Your assignment:
Gather all lines in the entries below that include the word "omega".

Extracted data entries
/-! ## The operations of the block loop -/

/-- An operation of the block loop that stays in it leaves the operand, PM, N and ERR, and all but FOLD leave `j`: only
the counters are to be looked at. -/
theorem State.Legal.next_inBlockLoop {i : Instr} {s t : State} {c : BitVec 4} (hs : s.Legal) (hp : s.PHASE = c)
    (h : exec i s = .next t) (hi : encode i = some c) (hloop : inBlockLoop c = true)
    (hj : i = .fold → t.j.toNat < s.N.toNat) (hloop' : inBlockLoop t.PHASE = true) (hcount : t.CountersInRange) :
    t.Legal := by
  subst hp
  have hframe := exec_writesOnlyItsOwn h (by rintro arg rfl; cases hi)
  have hne : ∀ {k : Instr}, (∀ c, encode k = some c → inBlockLoop c = false) → i ≠ k := by
    rintro k hk rfl
    rw [hk _ hi] at hloop
    cases hloop
  have hPM := hframe.PM (hne (by decide))
  have hN := hframe.N (hne (by decide))
  have hERR : t.ERR = s.ERR := hframe.ERR (hne (by decide)) (hne (by decide))
  have hnofault : ∀ c, inBlockLoop c = true → c ≠ Phase.fault := by decide
  obtain ⟨hholds, hjs⟩ := hs.block hloop
  have hjt : t.j.toNat < s.N.toNat := by
    by_cases hfold : i = .fold
    · exact hj hfold
    · rwa [hframe.j (hne (by decide)) hfold]
  exact .of_inBlockLoop hloop' (hERR.trans (hs.ERR_eq_zero (hnofault _ hloop))) (hholds.congr hframe.ARG hPM hN)
    (hN ▸ hjt) hcount

theorem State.Legal.after_loadblk {s t : State} (hs : s.Legal) (h : execLoadblk s = .next t) : t.Legal := by
  obtain ⟨hp, -, ht⟩ := execLoadblk_next.mp h
  refine hs.next_inBlockLoop hp (i := .loadblk) h rfl rfl nofun ?_ ?_
  · simp +decide [ht]
  · constructor <;> simp +decide [ht]

/-- The load loop counts to 16 (46_hash_operation R241). -/
theorem State.Legal.after_schedLd {s t : State} (hs : s.Legal) (h : execSchedLd s = .next t) : t.Legal := by
  obtain ⟨hp, hlt, ht⟩ := execSchedLd_next.mp h
  have hsucc := index_succ_toNat (show s.t.toNat < 127 by omega)
  refine hs.next_inBlockLoop hp (i := .schedLd) h rfl rfl nofun ?_ ?_
  · simp only [ht, State.setT_PHASE, State.setPHASE_PHASE, phaseAfterLoad]
    split <;> rfl
  · by_cases h15 : s.t = 15#7
    · constructor <;> simp +decide [ht, phaseAfterLoad, h15]
    · have hne : s.t.toNat ≠ 15 := mt (index_eq_iff _ 15 (by decide)).mpr h15
      constructor
      case loading => simp only [ht, State.setT_t, hsucc]; omega
      all_goals simp +decide [ht, phaseAfterLoad, h15]

/-- The expansion loop counts from 16 to 64 (46_hash_operation R242). -/
theorem State.Legal.after_schedEx {s t : State} (hs : s.Legal) (h : execSchedEx s = .next t) : t.Legal := by
  obtain ⟨hp, hlt, ht⟩ := execSchedEx_next.mp h
  have hsucc := index_succ_toNat (show s.t.toNat < 127 by omega)
  refine hs.next_inBlockLoop hp (i := .schedEx) h rfl rfl nofun ?_ ?_
  · simp only [ht, State.setT_PHASE, State.setPHASE_PHASE, phaseAfterExpand]
    split <;> rfl
  · by_cases h63 : s.t = 63#7
    · constructor <;> simp +decide [ht, phaseAfterExpand, h63]
    · have hne : s.t.toNat ≠ 63 := mt (index_eq_iff _ 63 (by decide)).mpr h63
      constructor
      case expanding => simp only [ht, State.setT_t, hsucc]; omega
      all_goals simp +decide [ht, phaseAfterExpand, h63]

theorem State.Legal.after_cinit {s t : State} (hs : s.Legal) (h : execCinit s = .next t) : t.Legal := by
  obtain ⟨hp, ht⟩ := execCinit_next.mp h
  refine hs.next_inBlockLoop hp (i := .cinit) h rfl rfl nofun ?_ ?_
  · simp +decide [ht]
  · constructor <;> simp +decide [ht]

/-- The round loop counts to 64 (46_hash_operation R244). -/
theorem State.Legal.after_round {s t : State} (hs : s.Legal) (h : execRound s = .next t) : t.Legal := by
  obtain ⟨hp, hlt, ht⟩ := execRound_next.mp h
  have hsucc := index_succ_toNat (show s.t.toNat < 127 by omega)
  refine hs.next_inBlockLoop hp (i := .round) h rfl rfl nofun ?_ ?_
  · simp only [ht, State.setT_PHASE, State.setPHASE_PHASE, phaseAfterRound]
    split <;> rfl
  · by_cases h63 : s.t = 63#7
    · constructor <;> simp +decide [ht, phaseAfterRound, h63]
    · have hne : s.t.toNat ≠ 63 := mt (index_eq_iff _ 63 (by decide)).mpr h63
      constructor
      case mixing => simp only [ht, State.setT_t, hsucc]; omega
      all_goals simp +decide [ht, phaseAfterRound, h63]

/-- Counting a block does not wrap (10_state R35). -/
theorem blockAfterFold_toNat {j N : BitVec 56} (h : j.toNat + 1 < N.toNat) :
    (blockAfterFold j N).toNat = j.toNat + 1 := by
  have := N.isLt
  rw [blockAfterFold, if_pos h, BitVec.toNat_add, BitVec.toNat_ofNat]
  omega

/-- FOLD takes the next block while there is one (46_hash_operation R245). -/
theorem State.Legal.after_fold {s t : State} (hs : s.Legal) (h : execFold s = .next t) : t.Legal := by
  obtain ⟨hp, ht⟩ := execFold_next.mp h
  obtain ⟨-, hj⟩ := hs.block (by rw [hp]; rfl)
  refine hs.next_inBlockLoop hp (i := .fold) h rfl rfl (fun _ => ?_) ?_ ?_
  · rw [ht, State.setJ_j]
    by_cases hnext : s.j.toNat + 1 < s.N.toNat
    · rwa [blockAfterFold_toNat hnext]
    · rwa [blockAfterFold, if_neg hnext]
  · simp only [ht, State.setJ_PHASE, State.setPHASE_PHASE, phaseAfterFold]
    split <;> rfl
  · by_cases hlast : s.j.toNat + 1 = s.N.toNat
    · constructor <;> simp +decide [ht, phaseAfterFold, blockAfterFold, hlast]
    · constructor <;> simp +decide [ht, phaseAfterFold, hlast]

/-! ## Every operation, and the step -/

theorem exec_keeps_legal {i : Instr} {s t : State} (hi : ∀ arg, i ≠ .hash arg) (hs : s.Legal)
    (h : exec i s = .next t) : t.Legal := by
  cases i with
  | hash arg => exact absurd rfl (hi arg)
  | start => exact hs.after_start h
  | check => exact hs.after_check h
  | pad => exact hs.after_pad h
  | initH => exact hs.after_initH h
  | loadblk => exact hs.after_loadblk h
  | schedLd => exact hs.after_schedLd h
  | schedEx => exact hs.after_schedEx h
  | cinit => exact hs.after_cinit h
  | round => exact hs.after_round h
  | fold => exact hs.after_fold h
  | fmt => exact hs.after_fmt h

Finished task:
  have hsucc := index_succ_toNat (show s.t.toNat < 127 by omega)
      case loading => simp only [ht, State.setT_t, hsucc]; omega
  have hsucc := index_succ_toNat (show s.t.toNat < 127 by omega)
      case expanding => simp only [ht, State.setT_t, hsucc]; omega
  have hsucc := index_succ_toNat (show s.t.toNat < 127 by omega)
      case mixing => simp only [ht, State.setT_t, hsucc]; omega
  omega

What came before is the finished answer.